Further tests with these acids, including plaque reduction neutralization assays, often called the “gold standard” for testing antiviral potential, showed that safe concentrations of galloylquinic acid also latched on and neutralized covid’s papain-like protease enzyme, which helps the virus evade immune system responses, as well as RNA polymerase, an enzyme essential to covid’s viral replication.

“This integrated approach allowed us to understand how the compounds work and how they act at the molecular level,” as study coauthor Mohamed Abdelsalam, an assistant professor with the Delta University of Science and Technology in Egypt, explained in a statement.

Brazil’s ‘zero deforestation’ pledge

Brazil’s current president Luiz Inácio Lula da Silva won his reelection in 2022, in part, on a platform vowing to reach net “zero deforestation” across the nation.

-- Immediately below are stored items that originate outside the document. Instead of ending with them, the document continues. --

theorem exists_withThree_ok {ops : List Word} {f : Word → Word → Word → Instr} :
    (∃ i, withThree ops f = .ok i) ↔ ops.length = 3 := by
  simp [withThree_ok, List.length_eq_three]

theorem exists_withFour_ok {ops : List Word} {f : Word → Word → Word → Word → Instr} :
    (∃ i, withFour ops f = .ok i) ↔ ops.length = 4 := by
  constructor
  · rintro ⟨i, h⟩
    obtain ⟨a, b, c, d, rfl, -⟩ := withFour_ok.1 h
    rfl
  · intro h
    match ops, h with
    | [a, b, c, d], _ => exact ⟨f a b c d, rfl⟩

theorem exists_withFive_ok {ops : List Word} {f : Word → Word → Word → Word → Word → Instr} :
    (∃ i, withFive ops f = .ok i) ↔ ops.length = 5 := by
  constructor
  · rintro ⟨i, h⟩
    obtain ⟨a, b, c, d, e, rfl, -⟩ := withFive_ok.1 h
    rfl
  · intro h
    match ops, h with
    | [a, b, c, d, e], _ => exact ⟨f a b c d e, rfl⟩

/-- The operands of an opcode decode exactly when they are as many as R101 says (R94). -/
theorem exists_decodeOperands_ok {o : Op} {hdr : Word} {ops : List Word} :
    (∃ i, decodeOperands o hdr ops = .ok i) ↔ ops.length = numOperandWords o := by
  cases o
  case slFree | dgInit | dgFinish | hmInit | hmSign | lbEq | lbLt | lbZero | lbEven | lbReduce | lbMinbits =>
    exact exists_withNone_ok
  case dgRead | lbFold5 | sgFixed | sgAsn1 => exact exists_withOne_ok
  case dgUpdate | ctVerify | hmKey | hmUpdate | lbFormat | lbEqlimb | ecNkey => exact exists_withTwo_ok
  case lbParse => exact exists_withThree_ok
  case ecNonce => exact exists_withFour_ok
  case hkExpand => exact exists_withFive_ok

/-! ## Whole records -/

theorem decodeRecord_cons {hdr : Word} {tail : List Word} {o : Op} (ho : decodeHeader hdr = .ok o) :
    decodeRecord (hdr :: tail) = decodeOperands o hdr tail := by
  simp only [decodeRecord, ho]

/-- A decoded record has a legal header, and its words are those of the decoded command. -/
theorem decodeRecord_cons_ok {hdr : Word} {tail : List Word} {i : Instr} (h : decodeRecord (hdr :: tail) = .ok i) :
    decodeHeader hdr = .ok (instrOp i) ∧ encode i = hdr :: tail := by
  cases ho : decodeHeader hdr with
  | error e => simp [decodeRecord, ho] at h
  | ok o =>
    rw [decodeRecord_cons ho] at h
    obtain ⟨rfl, henc⟩ := encode_of_decodeOperands ho h
    exact ⟨rfl, henc⟩

/-- Under an accepted header the record decodes exactly when it has all its operand words (R94). -/
theorem exists_decodeRecord_ok {hdr : Word} {tail : List Word} {o : Op} (ho : decodeHeader hdr = .ok o) :
    (∃ i, decodeRecord (hdr :: tail) = .ok i) ↔ tail.length = numOperandWords o := by
  rw [decodeRecord_cons ho]; exact exists_decodeOperands_ok

theorem recordLength_of_decodeHeader {hdr : Word} {o : Op} (ho : decodeHeader hdr = .ok o) :
    recordLength hdr = 1 + numOperandWords o := by
  simp only [recordLength, ho]

theorem recordLength_pos (hdr : Word) : 1 ≤ recordLength hdr := by
  unfold recordLength; split <;> omega

/-- A legal header is accepted with the opcode its low byte names. -/
theorem decodeHeader_of_legalHeader {hdr : Word} {o : Op} (hl : legalHeader hdr = true)
    (ho : opOfByte (hdrOp hdr) = some o) : decodeHeader hdr = .ok o := by
  obtain ⟨o', h⟩ := legalHeader_iff.1 hl
  have := (decodeHeader_ok.1 h).1
  rw [ho, Option.some.injEq] at this
  rw [this, h]

end Sys2Proof
end

section
/-! SUPPORT. One equation for each thing a step does with a register access of the host (10_state.md R37, R38), and the
bytes `MEM` holds after a reset that lists every byte. -/
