/-- The largest finite code without its sign (R48). -/
def maxCode (f : Fmt) : Nat := if f = .e4m3 then 0x7E else f.maxExpCode * 2 ^ f.manBits + (2 ^ f.manBits - 1)

/-- The code of +∞, for the formats that have one (R48). -/
def infCode (f : Fmt) : Nat := (2 ^ f.expBits - 1) * 2 ^ f.manBits

/-- The canonical NaN (R49). -/
def nanCode (f : Fmt) : Nat := if f = .e4m3 then 0x7F else f.infCode + 2 ^ (f.manBits - 1)

/-- The weight of the sign bit. -/
def signBit (f : Fmt) : Nat := 2 ^ (f.bits - 1)

end Fmt

/-! ### Values -/

/-- A floating-point value: NaN, an infinity, or (-1)^neg × m × 2^e; m = 0 is a signed zero. -/
inductive FVal where
  | nan
  | inf (neg : Bool)
  | fin (neg : Bool) (m : Nat) (e : Int)
  deriving DecidableEq, Repr

/-- The value of a code of a floating-point format (R48). -/
def fdecode (f : Fmt) (x : Nat) : FVal :=
  let mb := f.manBits
  let neg := bitAt x (f.bits - 1)
  let ex := x / 2 ^ mb % 2 ^ f.expBits
  let m := x % 2 ^ mb
  if f = .e4m3 ∧ ex = 15 ∧ m = 7 then .nan
  else if f ≠ .e4m3 ∧ ex = 2 ^ f.expBits - 1 then (if m = 0 then .inf neg else .nan)
  else if ex = 0 then .fin neg m f.minExp
  else .fin neg (2 ^ mb + m) (f.minExp + ((ex : Int) - 1))

/-- An infinite value in a result format (R51): E4M3 has none and takes ±448. -/
def infResult (f : Fmt) (neg : Bool) : Nat :=
  bitOf neg * f.signBit + (if f = .e4m3 then f.maxCode else f.infCode)

/-- An overflowing result (R51). -/
def overflowResult (f : Fmt) (mode : RMode) (sat neg : Bool) : Nat :=
  let toMax : Bool := sat || f == .e4m3 || match mode with
    | .rne => false
    | .rtz => true
    | .rdn => !neg
    | .rup => neg
  bitOf neg * f.signBit + (if toMax then f.maxCode else f.infCode)

/-- Does a mode round a magnitude `hi` units and a remainder `lo` of 2^sh (plus something below, if `sticky`) up? -/
def roundsUp (mode : RMode) (neg sticky : Bool) (hi lo sh : Nat) : Bool :=
  let inexact : Bool := lo != 0 || sticky
  match mode with
  | .rne => decide (2 * lo > 2 ^ sh) || (decide (2 * lo = 2 ^ sh) && (sticky || hi % 2 == 1))
  | .rtz => false
  | .rdn => neg && inexact
  | .rup => !neg && inexact

/-- The one rounding (R50, R51): the magnitude m × 2^e, or when `sticky` a value strictly between it and
(m + 1) × 2^e, in the format f. With `sticky`, m must have more than manBits + 2 bits. -/
def roundMag (f : Fmt) (mode : RMode) (sat neg : Bool) (m : Nat) (sticky : Bool) (e : Int) : Nat :=
  if m = 0 ∧ sticky = false then bitOf neg * f.signBit
  else
    let p := f.manBits + 1
    let q := max (e + bitLength m - p) f.minExp
    let (r, q) :=
      if q ≤ e then (m * 2 ^ (e - q).toNat, q)
      else
        let sh := (q - e).toNat
        let hi := m / 2 ^ sh
        let r := hi + bitOf (roundsUp mode neg sticky hi (m % 2 ^ sh) sh)
        if r = 2 ^ p then (r / 2, q + 1) else (r, q)
    let field := (q - f.minExp).toNat * 2 ^ f.manBits + r
    if f.maxCode < field then overflowResult f mode sat neg else bitOf neg * f.signBit + field

/-- A value written in a format: rounded once, NaN canonical (R49-R51). -/
def FVal.toCode (f : Fmt) (mode : RMode) (sat : Bool) : FVal → Nat
  | .nan => f.nanCode
  | .inf neg => infResult f neg
  | .fin neg m e => roundMag f mode sat neg m false e

namespace FVal

/-- The exact value of an integer. -/
def ofInt (x : Int) : FVal := .fin (decide (x < 0)) x.natAbs 0
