-- ==== Sys2Proof/Config.lean ====
section
/-! DEFINITION. What an implementation fixes, and the free values: values that the manual leaves open. A free value is an
opaque constant with no body, so that a claim about the machine holds whatever it is. -/

namespace Sys2Proof.Config

/-- The data bits that an uncorrectable word returns (R313 states that the word is poisoned, not what it reads as); the
argument is State.free (log entry 20). -/
opaque poisonData : Nat → BitVec 64

/-- What a unit of this device reads in another device's memory (R274): the argument is State.free (log entry 9). -/
opaque remoteData : Nat → BitVec 64

/-- The syndrome that an error log records (R314 gives the field, no code); the arguments are the inverted data and
check bits (log entry 21). -/
opaque syndrome : BitVec 64 → BitVec 8 → BitVec 8

/-- Byte `i` of the SHAKE256 digest of the identity public key (R361 service 6, R365): the key comes from a physically
unclonable function (log entry 22). -/
opaque identityDigest : Nat → BitVec 8

/-- Byte `i` (0-63) of the public key at 0x100-0x13F of physical function 0 (R365; log entry 22). -/
opaque publicKey : Nat → BitVec 8

/-- The signature of a challenge (R365), given by bytes: a function of the bytes that it signs, the nonce followed by the
SHAKE256 digest of the signed configuration record (log entry 22). -/
opaque signature : List (BitVec 8) → Nat → BitVec 8

/-- Byte `i` (0-31) of the SHAKE256 digest of a signed configuration record (R365): the record's layout in bytes and its
signature are not given; the arguments are the device number, the domain identifier, the planes present and the maximum power
limit that it holds (log entry 22). -/
opaque recordDigest : BitVec 8 → Nat → BitVec 32 → Nat → Nat → BitVec 8

/-- Whether byte `i` of an overlapping copy ends holding the original value of its source byte, or a byte that the
command wrote (R197 leaves it open); the first argument is State.free (log entry 23). -/
opaque overlapOriginal : Nat → Nat → Bool

/-- The current in mA and the voltage in mV of a rail at a multiple of 1,000 ns (R338 gives the record, no value): the first
argument is the multiple's number (log entry 24). -/
opaque railSample : Nat → Fin 18 → BitVec 32 × BitVec 16

/-- The core voltage in millivolts, less 550 and modulo 251, at which the power manager runs a clock for which R366 gives none
(log entry 25). -/
opaque coreVoltage : Nat → Nat

/-- The clock of a cluster after power-on in units of 100 MHz: 1.1 GHz nominal (R4, R366). -/
def nominalClock : Nat := 11

end Sys2Proof.Config
end

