/-- A walk or a posted miss (R321, R334): the page, the access that started it, and what waits on it. -/
structure Walk where
  id : Nat
  die : Nat
  part : Nat
  asid : Nat
  page : Nat
  va : Nat
  /-- 0 read, 1 write, 2 fetch, 3 home operation. -/
  acc : Nat
  eng : Bool
  cell : Nat
  slot : Nat
  /-- The walk found no valid leaf: a miss to post (R321). -/
  miss : Bool
  /-- Sequence number of its posted record, and the first answer written to it (R322). -/
  record : Option Nat
  ans : Option MissAnswer
  deriving DecidableEq, Repr

/-- A `tlbinv` in progress (R224), or a page whose watched attribute is being set (R243): the strand that gets the
kind 8 entry, if any. -/
structure Tlbinv where
  id : Nat
  uid : Option Nat
  part : Nat
  asid : Nat
  start : Word
  count : Nat
  deriving DecidableEq, Repr

/-! ### Cells, clusters, dies -/

/-- A message in an outbound buffer with the destinations still to be served (R204, R210). -/
structure OutMsg where
  msg : Msg
  dests : List Nat
  deriving DecidableEq, Repr

/-- A cell: buffers, caches, TLB, and control registers (R3, R204-R206, R179, R99, R334, R345). -/
structure Cell where
  outbox : List OutMsg
  inbox : List Msg
  /-- ldc cache and fetch path as (line number, its 64 bytes). -/
  ldc : Tab (List Byte)
  fetch : Tab (List Byte)
  /-- When each line of the ldc cache was filled, in the order of the device's accesses (R179). -/
  filled : Tab Nat
  /-- Lines of the ldc cache and the fetch path, by number, that hold a parity error not found yet (R313). -/
  flawed : List Nat
  tlb : List TlbEntry
  /-- Constant-bank copies by (partition × 2^32 + launch) (R26). -/
  cbank : Tab (List Word)
  undeliverable : BitVec 32
  /-- A drain stop is applied (R343). -/
  stopped : Bool
  lastSlot : Nat
  /-- When its issue port last issued and its sequencer last executed, in units of 1/360360 ns (R130, R300). -/
  issuedAt : Option Nat
  seqAt : Option Nat
  /-- Residents of launches still to start here: (launch, start index) (R290). -/
  toStart : List (Nat × Nat)
  deriving DecidableEq, Repr

/-- A cluster: tiles, shared caches, deque, counters, clock (R3, R152, R179, R297, R298, R302, R366, R368). -/
structure Cluster where
  tiles : Tab Tile
  ldc : Tab (List Byte)
  /-- When each line of the ldc cache was filled (R179). -/
  filled : Tab Nat
  /-- Lines of the ldc cache that hold a parity error not found yet (R313). -/
  flawed : List Nat
  tlb : List TlbEntry
  /-- Tasks by partition and key: a hint may name a cluster of another partition (R297). -/
  deque : List (Nat × Nat)
  counter : Word
  attempts : Word
  failed : Nat
  failedSince : BitVec 32
  /-- Clock in units of 100 MHz, and core voltage in millivolts (R366). -/
  clock : Nat
  millivolts : Nat
  gated : Bool
  /-- A message or task has arrived since it was gated (R302). -/
  arrived : Bool
  hot : Bool
  deriving DecidableEq, Repr

/-- A die: its translation service (R334) and its roll-up unit's pending increments (partition, knot, count) (R246,
R311). -/
structure Die where
  tlb : List TlbEntry
  rollups : List (Nat × Nat × Nat)
  deriving DecidableEq, Repr

/-! ### Launches and tasks -/

/-- Effective fields of a launch (R15, R16). -/
structure Eff where
  cells : Nat
  slots : Nat
  tasks : Nat
  hbm : Nat
  evBase : Nat
  evCount : Nat
  prio : Nat
  fdom : Nat
  gang : Nat
  tiles : BitVec 8
  spc : Nat
  rmode : RMode
  cbank : Word
  /-- uab of the RCB that supplies cbank. -/
  cbankUab : BitVec 8
  seed : Word
  clmFirst : Word
  clmLen : Nat
  corr : BitVec 32
  trapv : BitVec 40
  wdog : BitVec 48
  deriving DecidableEq, Repr

/-- Where a launch stands (R288, R289, R291, R294, R296). -/
inductive LStage where
  | queued | placing | woken | running | suspended | ending
  deriving DecidableEq, Repr

/-- A live launch. -/
structure Launch where
  num : Nat
  rcb : Word
  entry : BitVec 40
  uab : BitVec 8
  asid : Nat
  eff : Eff
  /-- Effective fdom of the named RCB and of each ancestor (R323). -/
  fdoms : List Nat
  stage : LStage
  fixed : Bool
  first : Nat
  /-- The cell set in ascending order (R287), and how many of its steps are placed (R289). -/
  cellSet : List Nat
  placed : Nat
  hbmHeld : Bool
  /-- Cells that the wake message has not reached yet (R289). -/
  wakeDue : List Nat
  /-- Slots and live tasks of its budget in use (R18). -/
  slotsUsed : Nat
  tasksLive : Nat
  host : Bool
  htag : Word
  launcher : Option Nat
  /-- Tile images of a suspended launch in the spill area: (cluster, tile, place of the image) (R293). -/
  savedTiles : List (Nat × Nat × Nat)
  deriving DecidableEq, Repr

/-- A launch command handed to the coordinator (R217, R285). `bad`: a reserved field of the command is set. -/
structure LaunchCmd where
  rcb : Word
  uab : BitVec 8
  asid : Nat
  fixed : Bool
  first : Nat
  htag : Word
  bad : Bool
  /-- The strand that issued it; none for the host. -/
  launcher : Option Nat
  deriving DecidableEq, Repr

/-- Where a task stands (R216, R297). -/
inductive TStage where
  | waiting | ready | queued | running | ended
  deriving DecidableEq, Repr

/-- A task of the task unit (R20, R215, R216). -/
structure Task where
  num : Nat
  die : Nat
  launch : Nat
  cell : Nat
  asid : Nat
  uab : BitVec 8
  words : List Word
  stage : TStage
  /-- The cluster whose deque holds it, whether it has joined the event's waiters, and whether a thief has taken it (R298). -/
  cluster : Nat
  placed : Bool
  stolen : Bool
  /-- What the product of a kind 1 task has read of its next step (R276). -/
  top : Option TileOp
  deriving DecidableEq, Repr

/-- Who waits on an event (R214). -/
inductive Waiter where
  | strand (uid c : Nat)
  | task (n c : Nat)
  deriving DecidableEq, Repr

/-- An event of the signal box (R214). -/
structure Event where
  count : BitVec 32
  waiters : List Waiter
  deriving DecidableEq, Repr

/-! ### Laws and populations -/

/-- An installed law region (R230, R231). -/
structure Region where
  step : Bool
  n : Nat
  /-- The law table's and the range's addresses, as the descriptor gives them. -/
  lt : Word
  start : Word
  /-- Fabric pages (64 KiB) of the law table and of the range, in order, with the offset of the first byte. -/
  ltPages : List Nat
  ltOff : Nat
  pages : List Nat
  off : Nat
  size : Nat
  /-- The counter at the task unit that applies `step`s, and as the homes of each die hold it (R231, R240). -/
  ctr : Word
  seen : List Word
  rcell : Nat
  rvalid : Bool
  owner : Nat
  ownerLive : Bool
  /-- A pass is running from this word index to the end; `none` for no pass (R237). -/
  pass : Option Nat
  passStart : Nat
  deriving DecidableEq, Repr

/-- A member of a population (R250, R252). -/
structure Member where
  uid : Nat
  reg : Nat
  waiting : Option Word
  wreg : Nat
  deriving DecidableEq, Repr

/-- A population (R21, R250-R254). -/
structure Pop where
  seed : Word
  gen : Word
  launch : Nat
  members : List Member
  fixed : Bool
  deriving DecidableEq, Repr

/-- A clone or another context that waits for a slot: the strand image, and the cell whose slot it takes (R14, R254). -/
structure Clone where
  pop : Nat
  index : Nat
  /-- The weight register that its membership records. -/
  wreg : Nat
  image : Strand
  /-- It found no free slot and waits on its parent's cell. -/
  waiting : Bool
  deriving DecidableEq, Repr

/-! ### Faults, traces, debug -/

/-- A fatal fault: its domain and the first fault's fields (R323, R324). -/
structure DomainEnd where
  fdom : Nat
  launch : Nat
  cause : Nat
  cell : Nat
  slot : Nat
  pc : Nat
  addr : Word
  time : Nat
  uid : Nat
  /-- 0 to be stopped, 1 stopped and dump queued, 2 dump written, 3 teardown point placed. -/
  phase : Nat
  /-- The dump is being written: the header's state is 1 (R324). -/
  writing : Bool
  dumped : Bool
  /-- Later faults of the domain, as words w1 to w5 of the header layout (R325, R326). -/
  secondary : List (List Word)
  deriving DecidableEq, Repr

/-- A trace ring's control block (R335); `dropped` counts records since the last kind 16 record (R336). -/
structure Ring where
  base : Word
  size : BitVec 32
  en : Bool
  wrap : Bool
  kmask : BitVec 16
  wr : Nat
  rd : Nat
  lost : BitVec 32
  dropped : Nat
  deriving DecidableEq, Repr

/-- A breakpoint register (R340). -/
structure Breakpoint where
  w0 : Word
  w1 : Word
  w2 : Word
  w3 : Word
  deriving DecidableEq, Repr

/-- The debug control word and command block of a partition (R341, R342). -/
structure Debug where
  attach : Bool
  recording : Bool
  replaying : Bool
  diverged : Bool
  op : BitVec 4
  cell : BitVec 20
  slot : BitVec 3
  frame : Word
  busy : Bool
  res : BitVec 4
  deriving DecidableEq, Repr

/-- The order log's control block and the state of its points (R346, R347). -/
structure OrderLog where
  base : Word
  seg : Word
  windows : List Word
  /-- Entries enforced so far by point, and points that have diverged or ended. -/
  pos : Tab Nat
  free : List Nat
  lastTime : Tab Nat
  deriving DecidableEq, Repr

/-- A result queue's work still to be written (R350). -/
structure Result where
  kind : Nat
  status : Nat
  launch : Nat
  htag : Word
  data : Word
  deriving DecidableEq, Repr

It’s a promise Lula has largely made good on: data from the independent satellite research group Global Forest Watch reported that deforestation of the Brazilian Amazon dropped by 36% during his first year back in office.

The gains look especially impressive amid deforestation due to record wildfires, which burned an area of Brazilian rainforest larger than Italy in 2024, to say nothing of civil servant strikes and local black market economies built on legally dubious land grabs, logging, and mining.

The São Paulo Research Foundation, which helped fund the new research, noted that this project underscores the value of Brazil’s biodiversity not only to the nation’s economy but to global public health as well.

“A few more steps remain before the substance can be developed into a drug against covid-19, including in vivo and clinical trials,” the foundation noted. “However, the study … also reinforces the idea that Brazilian flora is a rich and strategic source for discovering new drugs.”